> **What this task involves**:
Where does the string "sqTransactionEnd" appear in the listing below? Copy every line where it does.

### Material provided

/-- The reason to refuse a clear, in the order of R569; 0 accepts it. -/
def clearReason (s : State) : Nat :=
  let r := s.recorder
  let h := getReg s keepClrhead
  match r.key with
  | none => 3
  | some k =>
    if !mainOn s then 4
    else if beBytesOf ((upto 8).map fun i => getReg s (keepClrtok i)) ≠ hmac256 (beBytesOf k) (clearMessage s) then 1
    else if !(notOlder h r.tail && notOlder r.head h) then 2
    else 0

/-- CLEAR. -/
def clearCmd (s : State) : State :=
  let why := clearReason s
  let r := s.recorder
  let h := getReg s keepClrhead
  let s :=
    if why = 0 then
      keepEvent { s with recorder := { r with tail := h + 1, clearing := some ((r.clearing.map fun c => c.1).getD r.tail, h) } } 0x0F01 0 [r.tail, h, getReg s (keepNoncelo 0)]
    else keepEvent (setB s keepKeystat keepKeystat_Clrref true) 0x0F02 1 [pw why]
  newNonce s

/-- CLEAR_ZEROING_DONE: the cleared slots are zero, one slot write each. -/
def execClearZeroingDone (s : State) : Host.Outcome State Fault Refusal :=
  .next <|
    match s.recorder.clearing with
    | some (a, b) =>
      let m := s.recorder.mram.filter fun c => !(notOlder (c.2.getD 0 0) a && notOlder b (c.2.getD 0 0))
      countWrites { s with recorder := { s.recorder with mram := m, clearing := none } } (b - a + 1).toNat
    | none => s

/-! ## Settings and resets -/

/-- A KEEP set is legal (R570). -/
def keepSetOk (s : State) : Bool :=
  let k := getF s keepPcfg keepPcfg_Mppk
  decide (3100 ≤ getF s keepPcfg keepPcfg_Hmax) && decide (getF s keepPcfg keepPcfg_Hmax ≤ 3500) && decide (77 ≤ k) && decide (k ≤ 179) && getF s keepPcfg keepPcfg_Mppint != 0

/-- The main supplies are lost (R561): records first, where the store lets them start (R551), then the event, then the last gasp. -/
def keepMainLost (s : State) (mon : Word) (vst : Nat) : State :=
  let s := if s.recorder.scanning || decide (vst < 2400) then s else flushRecords s
  let s := setB s keepStat keepStat_Mainon false
  let s := { s with keep := { s.keep with offMs := 0 } }
  let s := keepEvent s 0x0F20 0 [mon, pw vst]
  if getB s keepBcfg keepBcfg_Lgasp then beaconTrigger s 1 vst else s

/-- The main supplies return (R561). -/
def keepMainBack (s : State) : State := keepEvent (setB s keepStat keepStat_Mainon true) 0x0F21 0 [pw (s.keep.offMs / 1000)]

/-- The keep domain at power-on reset: everything outside MRAM and OTP starts anew (R551, R570). -/
def keepPowerOn (s : State) : State :=
  let r := s.recorder
  let s := resetRegs s 0x60140000 0x60150000
  let s := { s with regs := s.regs.filter fun c => decide (c.1 < bankStride) || decide (c.1 % bankStride < 0x60140000) || decide (0x60150000 ≤ c.1 % bankStride) }
  let s := setB s keepKeystat keepKeystat_Locked r.key.isSome
  let s := { s with keep := { keepReset with bseq := s.keep.bseq } }
  { s with recorder := { recReset with mram := r.mram, tail := r.tail, total := r.total, key := r.key } }

end Sys2Proof.Machine
end

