/-- RLM_RATE_LOCK: lock at the agreed rate; with an acknowledged NEG the link is UP (R514). -/
def execRlmRateLock (n : Fin 8) (s : State) : Host.Outcome State Fault Refusal :=
  .next <|
    if rState s n = 4 then
      let x := getRPort s n
      if x.pAck then enterUp (setRPort s n { x with lock := true }) n else setRPort s n { x with lock := true }
    else s

/-- RLM_BRINGUP_TIMEOUT: the present step of the port times out (R514). -/
def execRlmBringupTimeout (n : Fin 8) (s : State) : Host.Outcome State Fault Refusal :=
  .next <|
    let x := getRPort s n
    match rState s n with
    | 1 => moduleRead s n false 1 false
    | 2 => if x.noted then portDown s n else notice (portDown (setRPort s n { x with noted := true }) n) 0x1003 0 [pw n, pw 3]
    | 3 => if x.noted then portDown s n else notice (portDown (setRPort s n { x with noted := true }) n) 0x1003 0 [pw n, pw 4]
    | 4 =>
      let r := getF s (rlmPstat n) rlmPstat_Rate
      let s := setF s (rlmPstat n) rlmPstat_Cap (getF s (rlmPstat n) rlmPstat_Cap % 2 ^ r)
      rSetState (setF (setF (setB s (rlmPstat n) rlmPstat_Safeok false) (rlmPstat n) rlmPstat_Rate 0) (rlmPstat n) rlmPstat_Vcs 0) n 2
    | _ => s

/-- LINK_DOWN: the link in UP goes down; `cause` is its parameter word, whose codes the spec does not list (R516). -/
def execLinkDown (n : Fin 8) (cause : BitVec 32) (s : State) : Host.Outcome State Fault Refusal :=
  .next (if rUp s n then portDown (leaveUp s n cause) n else s)

/-- MODULE_ABSENT: RMODn_ABS goes high (R513). -/
def execModuleAbsent (n : Fin 8) (s : State) : Host.Outcome State Fault Refusal :=
  .next <|
    let s := setReg s (rlmModdiag n) 0
    let s := leaveUp s n (Config.causeWord 0x1002 1)
    let s := if getB s (rlmPcfg n) rlmPcfg_Mode then s else portDown s n
    if getB s (rlmPcfg n) rlmPcfg_En then event s 0x1004 1 0 [pw n] else s

/-- MODULE_DIAG_READ: temperature in °C and receive power in 0.1 µW (R513). -/
def execModuleDiagRead (n : Fin 8) (temp : BitVec 8) (rxp : BitVec 16) (s : State) : Host.Outcome State Fault Refusal :=
  .next <|
    if getFbit s (rlmModdiag n) rlmModdiag_Stat 2 then
      setF (setF s (rlmModdiag n) rlmModdiag_Temp temp.toNat) (rlmModdiag n) rlmModdiag_Rxp rxp.toNat
    else s

/-- What the commit of the port configuration does (R514, R546). -/
def rlmPortCommit (s : State) (n : Nat) : State :=
  if !getB s (rlmPcfg n) rlmPcfg_En then
    let s := setF (portDown (leaveUp s n (Config.causeWord 0x1002 2)) n) (rlmPstat n) rlmPstat_Cap 0xF
    setRPort s n { getRPort s n with noted := false }
  else if getB s (rlmPcfg n) rlmPcfg_Mode then
    if rState s n = 6 then s else rSetState (portDown (leaveUp s n (Config.causeWord 0x1002 3)) n) n 6
  else if rState s n = 6 then portDown s n
  else s

/-- The commit of the Ralma block: ports, own priority. -/
def rlmCommit (s : State) : State := elect (forEach (upto 8) s rlmPortCommit)
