/-- Responses of a sluice (R414, R415, R427, R429–R431, R438–R440). Before its response an access is executed: at the culvert in its turn on the wheel, in an own segment at the
response. A good read's data waits in the buffer by element; a good write counts its elements, and the last one of the last
descriptor ends the channel in DONE; an access that fails beyond RETRY halts it with cause 1, one that fails earlier waits, and SLUICE_RETRY puts it up for its port
again and counts it.
The model's own choices in it: assumption log 35, 36. -/
def Obligations.SluiceResponsesAdvance : Prop :=
  ∀ (s : State) (c : Fin 32) (k i : Nat) (o : OutAcc), s.clk.gateC = false → sluState s c = 2 → let x := getSlu s c
    let p := sluPol s c
    let len := outLen x.desc o
    let ew := dEw x.desc / 4
    let calm := openOut x false = none ∧ openOut x true = none
    let element (data : List Word) (j : Nat) : List Word := (data.drop (j * ew)).take ew
    let own : Prop := s.dev.phase ≠ .recovery ∧ placeOf o.addr = .shared ∧ formOk o.addr len = true ∧ resPol s (1024 + (o.addr - 0x70000000) / 0x20000) = p
    x.stopping = false →
    (outAt x false k = some (i, o) → o.res = .queued → x.outs = [o] → (∀ q, beatQueue s q = if q = p then [.sluice c false o.first] else []) →
      o.beats = 0 → 1 ≤ o.count → len ≤ 32 → inCulvert o.addr = true → s.dev.phase ≠ .recovery → inReset s p = false →
      (x.desc.getD 1 0).toNat / 65536 = pageGen s (culvPage o.addr) → pageAllows s (culvPage o.addr) p false = true → x.acked ≠ dTotal x.desc →
      ∃ t, exec (.sluiceReadResponse c k) s = .next t ∧ t.mem = s.mem ∧ (getSlu t c).outs = [] ∧ beatQueue t p = [] ∧
        ∀ j < o.count, cellFind (getSlu t c).buf (o.first + j) = some (element (rdWords s o.addr (len / 4)) j)) ∧
    (∀ data, outAt x false k = some (i, o) → (o.res = .ok data ∨ (o.res = .queued ∧ own ∧ data = rdWords s o.addr (len / 4))) → x.acked ≠ dTotal x.desc →
      ∃ t, exec (.sluiceReadResponse c k) s = .next t ∧ t.regs = s.regs ∧ t.mem = s.mem ∧ (getSlu t c).outs = setAt x.outs i none ∧
        (∀ j < o.count, cellFind (getSlu t c).buf (o.first + j) = some (element data j)) ∧
        ∀ j, (j < o.first ∨ o.first + o.count ≤ j) → cellFind (getSlu t c).buf j = cellFind x.buf j) ∧
    (outAt x true k = some (i, o) → ((∃ data, o.res = .ok data) ∨ (o.res = .queued ∧ own ∧ o.data.length = len / 4)) → x.good = true →
      ∃ t, exec (.sluiceWriteResponse c k) s = .next t ∧
        (if o.res = .queued then rdWords t o.addr (len / 4) = o.data ∧ MemoryKept s t o.addr (o.addr + len) else t.mem = s.mem) ∧
        (x.acked + o.count ≠ dTotal x.desc → sluState t c = 2 ∧ (getSlu t c).outs = setAt x.outs i none ∧ (getSlu t c).acked = x.acked + o.count) ∧
        (x.acked + o.count = dTotal x.desc → dLast x.desc = true → sluState t c = 5 ∧ (getSlu t c).good = false ∧
          getF t (sluStat c) sluStat_Dcount = min (fldCard sluStat_Dcount - 1) (getF s (sluStat c) sluStat_Dcount + 1))) ∧
    (∀ b, outAt x b k = some (i, o) → o.res = .err → calm → ∀ cmd, cmd = (if b then Instr.sluiceWriteResponse c k else .sluiceReadResponse c k) →
      (getF s (sluCfg c) sluCfg_Retry < o.fails + 1 → ∃ t, exec cmd s = .next t ∧ sluState t c = 4 ∧ getF t (sluStat c) sluStat_Cause = 1 ∧ t.mem = s.mem) ∧
      (o.fails + 1 ≤ getF s (sluCfg c) sluCfg_Retry → ∃ t, exec cmd s = .next t ∧ t.regs = s.regs ∧ t.mem = s.mem ∧
        (getSlu t c).outs = setAt x.outs i (some { o with failed := true, fails := o.fails + 1 }))) ∧
    (∀ ecc, x.outs = [o] → o.failed = true → ∃ t, exec (.sluiceRetry c 0 ecc) s = .next t ∧ t.mem = s.mem ∧
      getF t (sluRetrycnt c) sluRetrycnt_Count = min (fldCard sluRetrycnt_Count - 1) (getF s (sluRetrycnt c) sluRetrycnt_Count + 1) ∧
      (getSlu t c).outs = [{ o with sent := 0, beats := 0, res := .queued, ecc := ecc, failed := false, again := true }])

/-! ## SQ ports -/

/-- QPUSH and the queues of an SQ master (R600–R604): an entry that passes the checks of R601 joins its select's queue, another sets ERR with its
cause; a free port starts the next select in rotation that has work, a window read first; a transaction's end drops its entry, counts it and stores the words
received little-endian in the buffer; a busy byte keeps the entry for a repeat, which waits for GAP. What goes out is the command, address and dummy cycles of the read or of the
entry, then the entry's words, each most significant byte first (R597, R600). While the APLL gates its output nothing starts or ends
(R625).
The model's own choices in it: assumption log 37. -/
def Obligations.SqQueuesRunInOrder : Prop :=
  (∀ (s : State) (n sel : Fin 4) (rx : List (BitVec 32)), s.clk.gateA = true →
    exec (.sqTransactionStart n) s = .next s ∧ exec (.sqTransactionEnd n rx) s = .next s ∧ exec (.sqBusyRetry n sel) s = .next s) ∧
  ∀ (s : State) (n sel : Fin 4), s.clk.gateA = false → let x := getSq s n
    let q := cellGet [] x.queues sel
    let queue (t : State) : List SqEntry := cellGet [] (getSq t n).queues sel
    (∀ src p, HostReady s src p (sqQpush n sel) → ∃ t, exec (.qpush src n sel) s = .next t ∧ Answered t [] ∧ t.mem = s.mem ∧
      (pushCause s n sel = 0 → queue t = q ++ [⟨getReg s (sqQhdr n sel), getReg s (sqQcmd n sel), getReg s (sqQaddr n sel), getReg s (sqQtx n sel 0), getReg s (sqQtx n sel 1)⟩] ∧
        getF t (sqQstat n sel) sqQstat_Depth = q.length + 1) ∧
      (pushCause s n sel ≠ 0 → queue t = q ∧ getB t (sqQstat n sel) sqQstat_Err = true ∧ getF t (sqQstat n sel) sqQstat_Cause = pushCause s n sel)) ∧
    (x.run = none → getB s (sqCfg n) sqCfg_En = true → getB s (sqCfg n) sqCfg_Role = false →
      ((upto 4).map fun i => (x.rot + i) % 4).find? (sqWork s n) = some sel.val → getF s updStat updStat_State ≠ 1 →
      ∃ t, exec (.sqTransactionStart n) s = .next t ∧ t.mem = s.mem ∧ (getSq t n).rot = (sel.val + 1) % 4 ∧ (getSq t n).queues = x.queues ∧
        ∃ r, (getSq t n).run = some r ∧ r.sel = sel.val ∧ r.sela = getReg s (sqSela n sel) ∧
          if getF s (sqCfg n) sqCfg_Wsel = sel ∧ x.reads ≠ [] then r.read = x.reads.head? ∧ r.entry = none ∧ (getSq t n).reads = x.reads.drop 1 ∧ t.regs = s.regs ∧
            (∀ w ∈ x.reads.head?, (getSq t n).line = readLine (getReg s (sqSela n sel)) (getReg s (sqSelb n sel)) w.off)
          else r.read = none ∧ r.entry = q.head? ∧ (getSq t n).reads = x.reads ∧ getB t (sqQstat n sel) sqQstat_Active = true ∧
            (∀ e ∈ q.head?, (getSq t n).line = entryLine s (getReg s (sqSela n sel)) e)) ∧
    (∀ rx r w, x.run = some r → r.read = some w → w.who = .host → ∃ t, exec (.sqTransactionEnd n rx) s = .next t ∧
      Answered t ((upto w.words).map fun i => rx.getD i 0) ∧ (getSq t n).run = none ∧ t.regs = s.regs ∧ t.mem = s.mem) ∧
    (∀ rx r e, x.run = some r → r.read = none → r.entry = some e → r.sel = sel → r.dropRx = false → fget r.sela sqSela_Wsize = 2 →
      let nw := fget e.hdr sqQhdr_Nwm1 + 1
      let busy := fget r.sela sqSela_Busychk = 1 ∧ (rx.headD 0).toNat / 16777216 = 0xB5
      (¬busy → ∃ t, exec (.sqTransactionEnd n rx) s = .next t ∧ (getSq t n).run = none ∧ queue t = q.drop 1 ∧
        getF t (sqQcnt n sel) sqQcnt_Done = min 65535 (getF s (sqQcnt n sel) sqQcnt_Done + 1) ∧
        (fget e.hdr sqQhdr_Rxen = 0 → t.mem = s.mem) ∧
        (fget e.hdr sqQhdr_Rxen = 1 → rdWords t (bufAddr e.qrx) nw = ((upto nw).map fun i => rx.getD i 0) ∧ MemoryKept s t (bufAddr e.qrx) (bufAddr e.qrx + 4 * nw))) ∧
      (busy → cellGet 0 x.repeats sel < getF s (sqSelb n sel) sqSelb_Blim → ∃ t, exec (.sqTransactionEnd n rx) s = .next t ∧ (getSq t n).run = none ∧
        queue t = q ∧ sel.val ∈ (getSq t n).gap ∧ cellGet 0 (getSq t n).repeats sel = cellGet 0 x.repeats sel + 1 ∧ t.mem = s.mem)) ∧
    (∃ t, exec (.sqBusyRetry n sel) s = .next t ∧ sel.val ∉ (getSq t n).gap ∧ queue t = q ∧ t.regs = s.regs ∧ t.mem = s.mem)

######

> **Answer space**:
    exec (.sqTransactionStart n) s = .next s ∧ exec (.sqTransactionEnd n rx) s = .next s ∧ exec (.sqBusyRetry n sel) s = .next s) ∧
    (∀ rx r w, x.run = some r → r.read = some w → w.who = .host → ∃ t, exec (.sqTransactionEnd n rx) s = .next t ∧
      (¬busy → ∃ t, exec (.sqTransactionEnd n rx) s = .next t ∧ (getSq t n).run = none ∧ queue t = q.drop 1 ∧
      (busy → cellGet 0 x.repeats sel < getF s (sqSelb n sel) sqSelb_Blim → ∃ t, exec (.sqTransactionEnd n rx) s = .next t ∧ (getSq t n).run = none ∧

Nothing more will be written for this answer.